Hamlet without any shadow of doubt is considered as one of the renowned works of modern European culture, probably thought and written about more than any other play. In a comprehensive sense it is by now William Shakespeare's text plus its world-wide reverberations through centuries of theatrical interpretation, critical analysis, and reshaping by other creative authors, a vast body of ``commentary'' ranging from pious exegesis to malicious mockery. Hamlet's intensity and complexity evoke seemingly infinite responses which say as much about their authors and periods as about the play. Thesis statement

The characters in Hamlet represent different characteristics in a society, which clash against each other, leading to the society's downfall.

Discussion and Analysis

The story derives from a 12th-century Danish history by Saxo Grammaticus. Some English playwright probably Thomas Kyd used the Belleforest story for a play which is now lost. The critics call it the ur-Hamlet and assume that this was Shakespeare's immediate source. The references related to it began in 1589, and the promptbook may have belonged to Shakespeare's company. All people know for certain is that it introduced the ghost. However, Kyd's very successful The Spanish Tragedy (1589), another early revenge play, is extant. It has a revenger, Hieronimo, who doubts and delays, and a woman who goes mad and commits suicide; furthermore it has some comic elements, a mixture of prose and verse, and a play-within-the-play. Presumably the lost ur-Hamlet shared such popular features (Bevington, 1623).

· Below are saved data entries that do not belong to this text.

theorem due10_inv : (State.due deck 10 20000).Inv := inv_of_check (by decide +kernel)
theorem heaveMeets_inv : (State.due (atFour .heaving .heave false (.moving measures) .none) 4 2150).Inv :=
  inv_of_check (by decide +kernel)
theorem rewindSnags_inv : (State.due (atFour .rewinding .rewind false (.moving measures) .none) 4 150).Inv :=
  inv_of_check (by decide +kernel)

theorem witness_ReadingsEndHeavesAndSnags :
    ((State.due deck 10 20000).Inv ∧ formsAt (State.due deck 10 20000) 10 20000 = true ∧
      (State.due deck 10 20000).mooring 10 = none ∧
      ((State.due deck 10 20000).station 10).state = .outUnclaimed) ∧
    (∃ s : State, s.Inv ∧ formsAt s 4 2150 = true ∧ (s.station 4).state = .heaving ∧
      s.mooring 4 = some (line 1 none) ∧ (line 1 none).target = 2150 ∧ (s.station 4).shut = false ∧
      (s.motionOf 4).isSome = true) ∧
    ∃ s : State, s.Inv ∧ formsAt s 4 150 = true ∧ (s.station 4).state = .rewinding ∧
      s.settings.snagLimit = 150 ∧ (s.station 4).shut = false ∧ (s.motionOf 4).isSome = true :=
  ⟨⟨due10_inv, by decide +kernel⟩, ⟨_, heaveMeets_inv, by decide +kernel⟩,
    _, rewindSnags_inv, by decide +kernel⟩

/-- An error of 0 and of 857; the raised length of 857 at k = 12 is 103; room for 5 and for 4. -/
theorem witness_TrimsArePlanned :
    (2150 : Int) - 2150 ≤ 0 ∧ (0 : Int) < 3007 - 2150 ∧ (857 : Int) * 12 ≤ 103 * 100 ∧
      (103 : Int) * 100 < 857 * 12 + 100 ∧ (5 : Int) ≤ min 80 (6000 - 5995) ∧
      min (80 : Int) (6000 - 5996) < 5 := by decide

theorem trimWaits_inv : (atFour .trimming (.trim .outward true) false .granted .none).Inv :=
  inv_of_check (by decide +kernel)
theorem trimDry_inv : ((atFour .trimming (.trim .outward true) false .granted .none).setStation 4
    { (atFour .trimming (.trim .outward true) false .granted .none).station 4 with length := 5996 }).Inv :=
  inv_of_check (by decide +kernel)

theorem witness_ReadyStartsOrGivesBack :
    (deck.Inv ∧ deck.phase = .running ∧ (deck.unit 1).state ≠ .granted ∧
      (deck.unit 0).state = .granted ∧ (deck.unit 0).served = some 3 ∧
      (deck.station 3).active = some ⟨.heave, false, .granted⟩ ∧
      (deck.calibration 3).minLength < (deck.station 3).length ∧
      (deck.channel 3).readingSinceRecord = false) ∧
    (∃ s : State, s.Inv ∧ (s.unit 1).state = .granted ∧ (s.unit 1).served = some 4 ∧
      planTrim .outward true 2000 (line 1 none) (s.calibration 4) (s.station 4).length = .count 800 ∧
      (Work.trim .outward true).atLimit (s.calibration 4) true 20000 2000 = false ∧
      (Work.trim .outward true).terminal ⟨20000, 2000, 800, 800⟩ 20000 2000 30 = false) ∧
    ∃ s : State, s.Inv ∧ (s.unit 1).state = .granted ∧ (s.station 4).resting = some .fast ∧
      planTrim .outward true 2000 (line 1 none) (s.calibration 4) (s.station 4).length = .noRoom :=
  ⟨⟨deck_inv, by decide +kernel⟩, ⟨_, trimWaits_inv, by decide +kernel⟩,
    _, trimDry_inv, by decide +kernel⟩
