theorem foldl (tags : List Nat) (h : State.Evaluating start s (tags ++ left)) :
    State.Evaluating start (tags.foldl State.evaluate s) left := by
  induction tags generalizing s with
  | nil => exact h
  | cons n tags ih => exact ih h.evaluate

theorem callsOk (h : State.Evaluating start s []) : s.CallsOk :=
  h.table.callsOk h.lists fun c hc => h.settled c hc List.not_mem_nil

end State.Evaluating

/-- A call that the event does not concern is settled, as it was. -/
theorem State.settled_of_not_due {before : State} (h : before.CallsOk) (same : before.SameTable s) {c : Call}
    (hc : c ∈ s.calls) (due : State.evaluationDue before s c = false) : s.transitionOf c = none := by
  unfold State.evaluationDue at due
  split at due
  · cases due
  · next d hd =>
    obtain ⟨mem, tag⟩ := State.callOf_some hd
    simp only [Bool.or_eq_false_iff, bne_eq_false_iff_eq, List.any_eq_false, Bool.or_eq_true, bne_iff_ne, not_or,
      not_not] at due
    obtain ⟨list, stations⟩ := due
    obtain ⟨d', hd', bare⟩ := same.mem hc
    obtain ⟨tag', berth, state, lines, need⟩ := Call.bare_eq bare
    obtain rfl := h.listsOk.tag_inj hd' mem (tag'.trans tag.symm)
    have settled := h.settled d' hd'
    have alone : s.noOtherActive c = before.noOtherActive d' := by
      unfold State.noOtherActive
      rw [← tag', ← berth]
      exact same.all _ fun _ => rfl
    have test : s.heldTest c = before.heldTest d' := by
      unfold State.heldTest
      rw [alone, ← list, ← need, ← lines]
      congr 2
      rw [Bool.eq_iff_iff, List.all_eq_true, List.all_eq_true]
      refine forall₂_congr fun j hj => ?_
      rw [need, (stations j (list ▸ hj)).2]
    have holds : c.list.any s.holding = d'.list.any before.holding := by
      rw [← list, Bool.eq_iff_iff, List.any_eq_true, List.any_eq_true]
      refine exists_congr fun j => and_congr_right fun hj => ?_
      rw [(stations j (list ▸ hj)).1]
    rw [State.transitionOf_eq_none] at settled ⊢
    rw [test, holds, ← state]
    exact settled

/-- The evaluations of an event that leaves the table alone but for the lists (R56). -/
theorem State.settleCalls_evaluating {before : State} (h : before.CallsOk) (same : before.SameTable s)
    (lists : s.ListsOk) : State.Evaluating s (State.settleCalls before s) [] := by
  refine State.Evaluating.foldl _ ⟨h.tableOk.congr same, lists, fun c hc k => ?_, fun c hc => ⟨c, hc, rfl, .inl rfl⟩⟩
  refine State.settled_of_not_due h same hc (Bool.eq_false_iff.2 fun due => k ?_)
  rw [List.append_nil]
  exact List.mem_map_of_mem (List.mem_filter.2 ⟨hc, due⟩)

end Sys2Proof.Machine
end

The very text of Hamlet presents grave problems. There exist three early, fault-riddled prints differing in hundreds of details apart from major divergences: the First, ``bad'' Quarto (Q1) of 1603, a pirated version based on memorial reconstruction; the Second or ``good'' Quarto (Q2) of 1604/05, based on Shakespeare's rough copy and the collected First Folio's (F) edition's Hamlet text of 1623, based on something like a promptbook transcript. The three texts are not quite discreet, Q1 was to some extent consulted for Q2 and Q2 for F. Q1, mutilated and garbled, contains about half the lines of Q2; Q2 is the longest text, containing about 230 lines not present in F (among them Hamlet's soliloquy in IV.4. For long, editors used F as copy text, variously emended from Q2; John Dover Wilson's edition of 1934 inaugurated an inversion of this procedure; the mid-1980 saw an Oxford-led return to privileging F as (possibly) embodying Shakespeare's revisions (McCormick, 47). However, even the F version is far too long for normal Elizabethan (or modern) performance; Shakespeare may have envisaged variable, but substantial cuts in the theatre. From its beginnings in the earlier 18th century, criticism has concentrated on the hero, Hamlet. This is not surprising, since he speaks nearly half the lines and the story is shown mainly from his point of view. Moreover, people can share Hamlet's innermost thoughts, in the first four acts through his soliloquies, in act V through the intimate talks with Horatio which replace them. The explanations of the delay include his being too tender for such a rough task ...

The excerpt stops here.